Jan 29, 2025 at 9 AM Pacific / Noon Eastern

Is AI Creating a Whole New Earth-Aware Geospatial Stack? Promises and Challenges

The latest wave of AI innovation is profoundly changing many domains. In remote sensing, despite efforts like ours at Clay and others, it is been less so. In this talk we will share our experience as we realize, and explore, if geoAI represents a whole new stack to work with Earth data.

About the Speaker

Dr. Bruno Sanchez-Andrade Nuno is the executive director of the non-profit project Clay, an AI model for remote sensing. Previously, Bruno has had more than a decace of operational geosptatial system like director of the Planetary Computer at Microsoft, Big Data innovations at the World Bank, and Chief Scientist at Mapbox.
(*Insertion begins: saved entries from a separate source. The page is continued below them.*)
-- ==== Sys2Proof/Machine/Pull.lean ====
section
/-!
DEFINITION. The pull protocol: the sender's side, the request table, grants and their expiry (spec/17 R359 to R366, R437, spec/07
R215, R216), and additions to W128 regions (spec/02 R52 to R54, spec/07 R214).
-/
namespace Sys2Proof.Machine

/-! ## W128 regions (R52, R53, R214) -/

/-- Bytes of an addend type (R214). -/
def addendSize (ty : Nat) : Nat := if ty = 3 then 8 else 4

/-- The value of an addend (R53, R214): f32, x19 in its container, i32, i64. -/
def addendVal (ty x : Nat) : FVal :=
  match ty with
  | 0 => unpackF f32F x
  | 1 => entryVal (ofContainer (BitVec.ofNat 32 x))
  | 2 => intVal (BitVec.ofNat 32 x).toInt
  | _ => intVal (BitVec.ofNat 64 x).toInt

/-- A region exponent and whether it is valid (R52). -/
def regionExp (h : Nat) : Int := (BitVec.ofNat 16 h).toInt
def regionOk (h : Nat) : Bool := -256 ≤ regionExp h && regionExp h ≤ 255

/-- The sticky bits of a region header's byte 2 (R52). -/
def WFlags.bits (f : WFlags) : Nat := (if f.ov then 1 else 0) + (if f.nv then 2 else 0) + (if f.nx then 4 else 0)

/-- One addition at the port that holds the region (R53, R214). Answers whether the exponent was valid, or the error. -/
def State.addendAt (s : State) (tile : Nat) (region : Word) (ix ty x : Nat) (by_ : Option StoreSrc := none) :
    State × Except UErr Bool :=
  let acc := region + BitVec.ofNat 64 (16 + 16 * ix)
  match s.homeRead tile region 4 rawKind with
  | (s, .error e) => (s, .error e)
  | (s, .ok h) =>
    if !regionOk (h % 2 ^ 16) then (s, .ok false)
    else match s.homeRead tile acc 16 rawKind with
    | (s, .error e) => (s, .error e)
    | (s, .ok i) =>
      let (v, f) := w128Add (BitVec.ofNat 128 i).toInt (addendVal ty x) (regionExp (h % 2 ^ 16))
      match s.unitWrite tile acc (natToBytes 16 (BitVec.ofInt 128 v).toNat) rawKind by_ with
      | (s, some e) => (s, .error e)
      | (s, none) =>
        if f.bits = 0 then (s, .ok true)
        else
          let b : Byte := BitVec.ofNat 8 (h / 2 ^ 16) ||| BitVec.ofNat 8 f.bits
          match s.unitWrite tile (region + 2) [b] rawKind by_ with
          | (s, some e) => (s, .error e)
          | (s, none) => (s, .ok true)

/-- The contribution is counted (R54). -/
def State.countContribution (s : State) (tile : Nat) (region : Word) (by_ : Option StoreSrc := none) : State × Option UErr :=
  match s.homeRead tile (region + 8) 8 rawKind with
  | (s, .error e) => (s, some e)
  | (s, .ok n) => s.unitWrite tile (region + 8) (natToBytes 8 (n + 1)) rawKind by_

/-- The addends of a contribution are added in order and the contribution is counted, all at once, so that a region holds nothing of
one that is not counted (R54, R214, R374). Answers whether every addend met a valid exponent. -/
def State.addAll (s : State) (tile : Nat) (region : Word) (ty first : Nat) (xs : List Nat) (by_ : Option StoreSrc) :
    State × Except UErr Bool :=
  let (s, res) := (xs.zipIdx).foldl (fun (s, (res : Except UErr Bool)) (x, i) =>
    match res with
    | .error _ => (s, res)
    | .ok good =>
      match s.addendAt tile region (first + i) ty x by_ with
      | (s, .ok b) => (s, .ok (good && b))
      | (s, .error e) => (s, .error e)) (s, .ok true)
  match res with
  | .ok true =>
    match s.countContribution tile region by_ with
    | (s, none) => (s, .ok true)
    | (s, some e) => (s, .error e)
  | res => (s, res)

/-- The pages of n bytes of global memory that a unit will read and write are there; what refuses them otherwise (R225, R389). -/
def State.reachAll (s : State) (tile : Nat) (a : Word) (n : Nat) : State × Option UErr :=
  if !isGlobal a then (s, none)
  else (List.range (n / 65536 + 2)).foldl (fun (s, e) i =>
    -- the first byte, then the beginning of each later page
    let va := if i = 0 then a else (a &&& ~~~(65535 : Word)) + BitVec.ofNat 64 (65536 * i)
    if e.isSome || a.toNat + n ≤ va.toNat then (s, e)
    else match s.translate tile va true true with
    | (s, .ok _) => (s, none)
    | (s, .host _) => (s, none)
    | (s, .refused) => (s, some .prot)
    | (s, .fault _) => (s, some (.page va))) (s, none)

/-! ## The flit buffers of the channels (R199) -/

/-- Shared buffers that flits hold, of all channels or of one. -/
def CopyUnit.sharedUsed (c : CopyUnit) : Nat := (c.inj.filter fun x => x.chan.isSome && !x.res).length
def CopyUnit.sharedOf (c : CopyUnit) (k : Nat) : Nat := (c.inj.filter fun x => x.chan == some k && !x.res).length

/-- The buffer that a channel's next flit takes: a shared one (false) while one of the 448 is free and the channel holds fewer
than 64, else its reserved one (true), else none (R199). -/
def CopyUnit.buffer (c : CopyUnit) (k : Nat) : Option Bool :=
  if c.sharedOf k < 64 && c.sharedUsed < 448 then some false
  else if c.inj.any fun x => x.chan == some k && x.res then none else some true

/-- A flit of a channel's command enters a buffer, or the channel waits for one (R199). Answers whether it did. -/
def State.chanFlit (s : State) (tile k : Nat) (q : QCmd) (f : Flit) : State × Bool :=
  match (s.copyUnit tile).buffer k with
  | some res =>
    (s.sendFlit tile { flit := f, chan := some k, res := res, prio := (q.word.extractLsb' 210 2).toNat, core := some q.core }, true)
  | none => (s.modChan tile k fun c => { c with run := c.run.map fun r => { r with stalled := true } }, false)

/-! ## Tokens (R216) -/

/-- Token kinds (R216). -/
def tokTOKEN : Nat := 1
def tokRETRY : Nat := 2
def tokDONE : Nat := 3

/-- The 32-byte value of a grant cell or channel register (R216). -/
def tokenValue (recv : Nat) (r : Req) (kind off len entry expiry gseq dst : Nat) : V256 :=
  BitVec.ofNat 256 (recv % 2 ^ 16 + r.chan % 64 * 2 ^ 16 + r.cls % 4 * 2 ^ 22 + kind * 2 ^ 24 + r.xid.toNat * 2 ^ 32
    + off % 2 ^ 32 * 2 ^ 64 + len % 2 ^ 16 * 2 ^ 96 + entry % 2 ^ 16 * 2 ^ 112 + expiry % 2 ^ 64 * 2 ^ 128
    + gseq % 2 ^ 32 * 2 ^ 192 + dst % 2 ^ 8 * 2 ^ 224)

/-- Posts a token to the sender: into its grant cell for copy.pull, else into its channel's register (R359). -/
def State.postToken (s : State) (tile : Nat) (r : Req) (v : V256) (ack : AckFor) : State :=
  match r.kind with
  | .pull => s.unitPost tile r.src r.gcell v ack
  | _ =>
    let (ref, s) := s.takeRef tile
    let s := s.modCopy tile fun c => { c with acks := c.acks.set ref ack }
    s.sendFlit tile { flit := s.mkFlit tile 0 r.src ref (.chanReg r.chan v) }

/-! ## The sender (R215, R359) -/

/-- Byte count as 64-byte flits. -/
def flitsOf (n : Nat) : Nat := (n + 63) / 64

/-- 64 data bytes of a list at an offset. -/
def flitAt (bs : List Byte) (o : Nat) : BitVec 512 := lineOfBytes ((bs.drop o).take 64)

/-- A prefix tag that has carried no PFX in the last 2^15 reference ticks (R359). -/
def State.freeTag (s : State) (tile : Nat) : Option Nat :=
  (List.range 64).find? fun t => match (s.copyUnit tile).tags.get? t with
    | none => true
    | some last => last + 2 ^ 15 ≤ s.clock

/-- The service priority of a channel's command (R198). -/
def cmdPrio (w : V256) : Nat := (w.extractLsb' 210 2).toNat
def cmdClass (w : V256) : Nat := (w.extractLsb' 208 2).toNat
def cmdFlags (w : V256) : BitVec 16 := w.extractLsb' 224 16

/-- Starts a transfer of a channel's command, from one of its bytes on: its request and its prefix are sent next (R359). -/
def State.startPull (s : State) (tile k : Nat) (q : QCmd) (dest : Word) (base len : Nat) (kind : XferKind) (pfx gcell : Nat) :
    State :=
  let tag := s.freeTag tile
  let n := match tag with
    | none => 0
    | some _ => min pfx (flitsOf len)
  let r : Req := { src := tile, chan := k, xid := BitVec.ofNat 32 q.id, dest := dest, len := len, pfx := n,
                   tag := tag.getD 0, cls := cmdClass q.word, gcell := gcell, kind := kind }
  let s := if n = 0 then s else s.modCopy tile fun c => { c with tags := c.tags.set r.tag s.clock }
  let seen := match kind with
    | .pull => ((s.tile tile).cell gcell).count
    | _ => ((s.copyUnit tile).chan k).regCount
  let p : Pull := { req := r, dst := amTile dest, base := base, seen := seen, changed := s.now tile,
                    send := if n = 0 then none else some { next := 0, stop := min len (64 * n) } }
  ((s.modChan tile k fun c => { c with run := c.run.map fun x => { x with pull := some p, acc := [] } }).atTile tile 65536
    .silentCellResend ⟨tile, 0, 0⟩ { n := k, m := q.id }).rerun tile k

/-- The transfer of a channel's command has ended with the receiver's status; the command goes on or completes (R215,
R437). -/
def State.pullDone (s : State) (tile k : Nat) (run : ChanRun) (p : Pull) (st : Nat) : State :=
  let s := s.modChan tile k fun c => { c with run := some { run with pull := none, acc := [], off := p.base + p.req.len } }
  if st ≠ 0 then s.finishCopy tile k (BitVec.ofNat 8 st)
  else match p.req.kind with
  | .aff => s.rerun tile k
  | _ => s.finishCopy tile k 0

/-- PULL_TOKEN_SAMPLE: the sender acts on the token in its cell or register (R215). Operand: the channel. -/
def execPullTokenSample (s : State) : Out :=
  let tile := s.cur.tile
  let k := s.arg.n
  let ch := (s.copyUnit tile).chan k
  .next (match ch.run with
    | none => s
    | some run =>
      match run.pull with
      | none => s
      | some p =>
        let (v, n) := match p.req.kind with
          | .pull => (((s.tile tile).cell p.req.gcell).value, ((s.tile tile).cell p.req.gcell).count)
          | _ => (ch.reg, ch.regCount)
        if n = p.seen then s
        else
          let p := { p with seen := n, changed := s.now tile }
          let run := { run with pull := some p }
          let s := s.modChan tile k fun c => { c with run := some run }
          let kind := valBytes v 3 1
          if !(valBytes v 2 1 % 64 == k && valBytes v 4 4 == p.req.xid.toNat) then s
          else if kind = tokTOKEN then
            let off := valBytes v 8 4
            let x : Send := { next := off, stop := min p.req.len (off + valBytes v 12 2),
                              tok := some (valBytes v 14 2, valBytes v 24 4) }
            (s.modChan tile k fun c => { c with run := some { run with pull := some { p with send := some x }, acc := [] } }).rerun
              tile k
          else if kind = tokRETRY then s.atTile tile 2048 .retryResend ⟨tile, 0, 0⟩ { n := k, m := run.q.id }
          else if kind = tokDONE then s.pullDone tile k run p (valBytes v 28 1)
          else s)
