-- ==== Sys2Proof/Machine/Fabric.lean ====
section
/-!
DEFINITION. The Vokan fabric inside the module: routers, injection, ingress and age (spec/17 R347 to R358, spec/09 R263, spec/21 R418).
-/
namespace Sys2Proof.Machine

/-! ## Topology (R347, R356) -/

/-- Ports of a router: 0 N, 1 E, 2 S, 3 W, 4 V. N lowers gy, S raises it, E raises gx, W lowers it (log 21). -/
def portN : Nat := 0
def portE : Nat := 1
def portS : Nat := 2
def portW : Nat := 3
def portV : Nat := 4

/-- The wraparound of a dimension is used only by a partition that spans all of it (R356). -/
def Part.wrapX (p : Part) : Bool := p.width == 128
def Part.wrapY (p : Part) : Bool := p.height == 40

/-- One step along a dimension of n positions from lo; none where the port is absent. -/
def stepDim (wrap : Bool) (lo n at_ : Nat) (up : Bool) : Option Nat :=
  let o := at_ - lo
  if up then if o + 1 < n then some (at_ + 1) else if wrap then some lo else none
  else if 0 < o then some (at_ - 1) else if wrap then some (lo + n - 1) else none

/-- The router that a port leads to, in the partition's topology (R347, R356). V leads to the other router of the tile. -/
def Part.neighbour (p : Part) (tile port : Nat) : Option Nat :=
  let x0 := 4 * p.sc0
  let y0 := 20 * p.sr0
  let gx := gxOf tile
  let gy := gyOf tile
  if port = portE then (stepDim p.wrapX x0 p.width gx true).map fun x => tileAt x gy
  else if port = portW then (stepDim p.wrapX x0 p.width gx false).map fun x => tileAt x gy
  else if port = portS then (stepDim p.wrapY y0 p.height gy true).map fun y => tileAt gx y
  else if port = portN then (stepDim p.wrapY y0 p.height gy false).map fun y => tileAt gx y
  else some tile

/-- Whether going up (else down) shortens the distance in a dimension (R351). -/
def shortens (wrap : Bool) (n at_ dst : Nat) (up : Bool) : Bool :=
  if at_ == dst then false
  else if wrap then
    let fwd := (dst + n - at_) % n
    if up then 2 * fwd ≤ n else n ≤ 2 * fwd
  else if up then at_ < dst else dst < at_

/-- A productive port of a flit at a tile (R351); V never is. -/
def Part.productive (p : Part) (tile dst port : Nat) : Bool :=
  if port = portE then shortens p.wrapX p.width (gxOf tile) (gxOf dst) true
  else if port = portW then shortens p.wrapX p.width (gxOf tile) (gxOf dst) false
  else if port = portS then shortens p.wrapY p.height (gyOf tile) (gyOf dst) true
  else if port = portN then shortens p.wrapY p.height (gyOf tile) (gyOf dst) false
  else false

/-- Fabric cycles of a hop: 6 across a deck edge, else 1 (R347). -/
def hopTime (a b : Nat) : Nat := if deckOf a = deckOf b then 1 else 6

/-- The input port at which a flit that leaves by a port arrives. -/
def facing (port : Nat) : Nat := if port = portV then portV else (port + 2) % 4

/-! ## Headers (R348, R349) -/

/-- The kind of a flit (R349). -/
def FlitMsg.kind : FlitMsg → Nat
  | .post _ _ _ _ => 1
  | .chanReg _ _ => 1
  | .sampleReq _ _ => 1
  | .sampleRep _ => 1
  | .readReq _ _ => 1
  | .lineReq _ => 1
  | .fanout _ _ => 1
  | .mcastDone _ _ _ => 1
  | .req _ => 2
  | .pfx _ _ _ => 3
  | .data _ _ _ _ => 4
  | .rdata _ _ => 5
  | .ack _ => 6
  | .gateAck _ _ => 6
  | .mcastDest _ _ _ _ _ => 7
  | .mcastData _ _ _ => 7
  | .mcastHead _ _ _ _ _ => 7
  | .mcastLine _ _ _ => 7
  | .reserved => 0

/-- The 22 bits of a flit's reference (R349). The flit index of an MCAST flit is 8 times the channel, or the gateway's number of the
write, plus 0 for the head and 1 to 4 for a line (log 102). -/
def Flit.refBits (f : Flit) : BitVec 22 :=
  let own (low : Nat) : BitVec 22 := BitVec.ofNat 22 (f.src % 2 ^ 13 * 2 ^ 9 + low % 2 ^ 9)
  match f.msg with
  | .req r => own (r.chan % 64 * 8)
  | .pfx tag ix _ => own (tag % 64 * 8 + ix % 8)
  | .data e g ix _ => BitVec.ofNat 22 (e % 2 ^ 8 * 2 ^ 14 + g % 16 * 2 ^ 10 + ix % 8 * 2 ^ 7)
  | .rdata _ _ => BitVec.ofNat 22 (f.ref % 2 ^ 9)
  | .gateAck n _ => own (8 * n)
  | .mcastDest n _ _ _ _ => own (8 * n)
  | .mcastData n ix _ => own (8 * n + ix + 1)
  | .mcastHead k _ _ _ _ => own (8 * k)
  | .mcastLine k ix _ => own (8 * k + ix + 1)
  | _ => own f.ref

/-- The 8-byte header of a flit (R348). -/
def Flit.header (f : Flit) : Word :=
  BitVec.ofNat 64 (f.age % 2 ^ 16 * 2 ^ 48 + f.cls % 4 * 2 ^ 46 + f.msg.kind * 2 ^ 43 + f.dst % 2 ^ 13 * 2 ^ 30 + f.slot % 16 * 2 ^ 26
    + f.epoch % 16 * 2 ^ 22 + f.refBits.toNat)

/-- A message that a reply or an acknowledgement answers. -/
def FlitMsg.asks : FlitMsg → Bool
  | .post _ _ _ _ => true
  | .chanReg _ _ => true
  | .sampleReq _ _ => true
  | .readReq _ _ => true
  | .lineReq _ => true
  | .fanout _ _ => true
  | _ => false

/-- The reference that a tile gives next: of 9 bits, and none that stands for something outstanding (R349). -/
def CopyUnit.freeRef (c : CopyUnit) : Option Nat :=
  ((List.range 512).map fun i => (c.refAt + i) % 512).find? fun n => !c.refs.has n

/-! ## Routers (R351, R352) -/

def routerKey (tile : Nat) (cache : Bool) : Nat := 2 * tile + if cache then 1 else 0
def State.router (s : State) (tile : Nat) (cache : Bool) : RouterUse := s.routers.getD (routerKey tile cache) {}
def State.modRouter (s : State) (tile : Nat) (cache : Bool) (f : RouterUse → RouterUse) : State :=
  { s with routers := s.routers.set (routerKey tile cache) (f (s.router tile cache)) }

/-- A flit that arrives before another in the order of R351. -/
def Hop.before (a b : Hop) : Bool :=
  b.flit.age < a.flit.age || (a.flit.age == b.flit.age && (a.flit.cls < b.flit.cls ||
    (a.flit.cls == b.flit.cls && a.port < b.port)))

def insertHop (h : Hop) : List Hop → List Hop
  | [] => [h]
  | x :: xs => if h.before x then h :: x :: xs else x :: insertHop h xs

/-- A post for the cell array's intake. -/
def Flit.isPost (f : Flit) : Bool :=
  match f.msg with
  | .post _ _ _ _ => true
  | _ => false

/-- The intake cannot take another post: the ejection port is busy for posts (R263). -/
def Tile.intakeBusy (t : Tile) : Bool := 8 ≤ t.intake.length + (t.copy.ingress.filter Flit.isPost).length

/-- A flit for the gateway port of its strip (R367). -/
def Flit.toGate (f : Flit) : Bool :=
  match f.msg with
  | .mcastHead _ _ _ _ _ => true
  | .mcastLine _ _ _ => true
  | .gateAck _ _ => true
  | _ => false

/-- Whether a router may eject a flit now (R263, R351, R352), to the copy unit or, on the cache plane, to the gateway port
(R367). -/
def State.mayEject (s : State) (tile : Nat) (cache : Bool) (f : Flit) : Bool :=
  f.dst == tile && if f.toGate then cache && !(s.router tile cache).gateOut
    else !(s.router tile cache).ejected && !(f.isPost && (s.tile tile).intakeBusy)

/-- The flit leaves by a port and arrives at the next router (R347). -/
def State.hop (s : State) (tile : Nat) (cache : Bool) (port : Nat) (f : Flit) : State :=
  match (s.part f.part).neighbour tile port with
  | none => s
  | some t =>
    let h : Hop := ⟨t, if port = portV then !cache else cache, facing port, s.clock + hopTime tile t, f⟩
    { (s.modRouter tile cache fun r => { r with out := r.out ++ [port] }) with hops := s.hops ++ [h] }

/-- The first free port of a list that exists and passes a test. -/
def State.freePort (s : State) (tile : Nat) (cache : Bool) (f : Flit) (order : List Nat) (ok : Nat → Bool) : Option Nat :=
  order.find? fun q => ok q && !(s.router tile cache).out.contains q && ((s.part f.part).neighbour tile q).isSome

/-- A free productive port, in the order E, W, S, N (R351). -/
def State.productivePort (s : State) (tile : Nat) (cache : Bool) (f : Flit) : Option Nat :=
  s.freePort tile cache f [portE, portW, portS, portN] ((s.part f.part).productive tile f.dst)

/-- A flit carries the ctag that its context has now (R357, R376). -/
def State.tagLive (s : State) (f : Flit) : Bool := (s.ctx f.part f.slot).epoch.toNat % 16 == f.epoch

/-- The place of a number of an own member's write among the references of a gateway. -/
def ownNum (n : Nat) : Nat := 2 ^ 20 + n

/-- A flit of a copy joins the others that have come, or is the first (R372). -/
def Gateway.takePart (g : Gateway) (new : McCopy) (same : McCopy → Bool) (add : McCopy → McCopy) : Gateway :=
  if g.arrived.any same then { g with arrived := g.arrived.map fun x => if same x then add x else x }
  else { g with arrived := g.arrived ++ [add new] }

/-- A flit leaves the fabric by a gateway port: with an old ctag or a saturated age it is dropped and counted; else a part of a
copy.mcast joins its copy, and an answer goes to its wait (R357, R367, R372, R373, R376). -/
def State.gateTake (s : State) (f : Flit) : State :=
  if 0xFFFF ≤ f.age then s.modPart f.part fun p => { p with stale := p.stale + 1 }
  else if !s.tagLive f then s.modPart f.part fun p => { p with ctagdrop := p.ctagdrop + 1 }
  else
    let new (k : Nat) : McCopy :=
      { part := f.part, slot := f.slot, epoch := (s.ctx f.part f.slot).epoch.toNat, cls := f.cls, src := s.gw.me, tile := f.src, chan := k }
    let same (k : Nat) (c : McCopy) : Bool :=
      c.link.isNone && c.part == f.part && c.slot == f.slot && c.tile == f.src && c.chan == k && c.epoch % 16 == f.epoch
    match f.msg with
    | .mcastHead k x g o n =>
      { s with gw := s.gw.takePart (new k) (same k) fun c =>
          { c with xid := x, age := f.age, group := g, offset := o, count := some n } }.atRef 0 .mcastCopyArrival
    | .mcastLine k i d =>
      { s with gw := s.gw.takePart (new k) (same k) fun c => { c with lines := c.lines ++ [(i, d, f.age)] } }.atRef 0 .mcastCopyArrival
    | .gateAck n why =>
      match s.gw.nums.get? (ownNum n) with
      | some id => s.atRef 0 .mcastAck ⟨f.src, 0, 0⟩ { n := id, m := why, ok := true }
      | none => s
    | _ => s

/-- Takes a flit out of a router at its destination: the copy unit, or the gateway port on the cache plane (R351, R367). -/
def State.eject (s : State) (tile : Nat) (cache : Bool) (f : Flit) : State :=
  if f.toGate then (s.modRouter tile cache fun r => { r with gateOut := true }).gateTake f
  else (s.modRouter tile cache fun r => { r with ejected := true }).modCopy tile fun c => { c with ingress := c.ingress ++ [f] }

/-- Routes one arriving flit (R351). A flit for a gateway port changes to the cache plane at its tile (R367). -/
def State.routeFlit (s : State) (tile : Nat) (cache : Bool) (f : Flit) : State :=
  if s.mayEject tile cache f then s.eject tile cache f
  else match (if f.toGate && f.dst == tile && !cache then s.freePort tile cache f [portV] fun _ => true
      else s.productivePort tile cache f) with
  | some q => s.hop tile cache q f
  | none =>
    match s.freePort tile cache f [portN, portE, portS, portW, portV] fun _ => true with
    | some q => s.hop tile cache q f
    | none => s

/-- Whether a flit has arrived at a router. -/
def State.arrivedAt (s : State) (tile : Nat) (cache : Bool) (h : Hop) : Bool :=
  h.tile == tile && h.cache == cache && h.at_ ≤ s.clock

/-- FLIT_ROUTE: a router routes the flits of a fabric cycle (R351). One whose header or payload cannot be corrected is
dropped and counted (R418). Operands: plane (1: cache plane); with ok = false the flit, by its place in the order. -/
def execFlitRoute (s : State) : Out :=
  let tile := s.cur.tile
  let cache := s.arg.n == 1
  let mine := (s.hops.filter (s.arrivedAt tile cache)).foldl (fun acc h => insertHop h acc) []
  let s := { s with hops := s.hops.filter fun h => !s.arrivedAt tile cache h }
  let bad := if s.arg.ok then none else mine[s.arg.m]?
  let s := match bad with
    | some h => s.modPart h.flit.part fun p => { p with fabue := p.fabue + 1 }
    | none => s
  .next ((mine.filter fun h => some h != bad).foldl (fun s h => s.routeFlit tile cache h.flit) s)

/-! ## Injection (R352) -/

/-- A core's place in the rotation after the core served last; what belongs to no core comes last. -/
def rotation (last : Fin 8) : Option (Fin 8) → Nat
  | some c => (c.val + 7 - last.val) % 8
  | none => 8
Evaluating the Satlas and Clay Remote Sensing Foundational Models

Geospatial and Earth Observation have benefited from the new advances in computer vision. In this talk we are going to evaluate the accuracy and ease of use for two of these great new models – the Satlas and Clay foundational models. The evaluation will look at distinct different areas on the globe. Come see how this gift of foundational models improves your work in geospatial or Earth observation analysis.

About the Speaker

Steve Pousty is a dad, partner, son, a founder, and a principal developer advocate at Voxel51. He can teach you about Computer Vision, Data Analysis, Java, Python, PostgreSQL, Microservices, and Kubernetes. He has deep expertise in GIS/Spatial, Remote Sensing, Statistics, and Ecology. Steve has a Ph.D. in Ecology and can be bribed with offers of bird watching or fly fishing.

Earth Monitoring for Everyone with Earth Index

Earth Index is a end user focused application that preprocesses global imagery through AI foundation models to enable rapid in-browser search and monitoring. Earth Genome builds Earth Index for critical applications in the environment, and is being used today to report on illegal airstrips built in the Peruvian Amazon, track cattle factory farms across the planet for emissions modeling, and expose illegal gold mining in the Yanomami Indigenous Territory

About the Speaker

Mikel Maron works on open technology for the earth. He leads product development and sets organizational pace at Earth Genome. Previously, Mikel led corporate social responsibility at Mapbox, elevated open mapping in the federal government as a Presidential Innovation Fellow, and founded community mapping initiatives notably Map Kibera through Ground Truth Initiative. He has a long association with the OpenStreetMap project, founding Humanitarian OpenStreetMap Team in 2005 and serving many years on the OSM Foundation Board.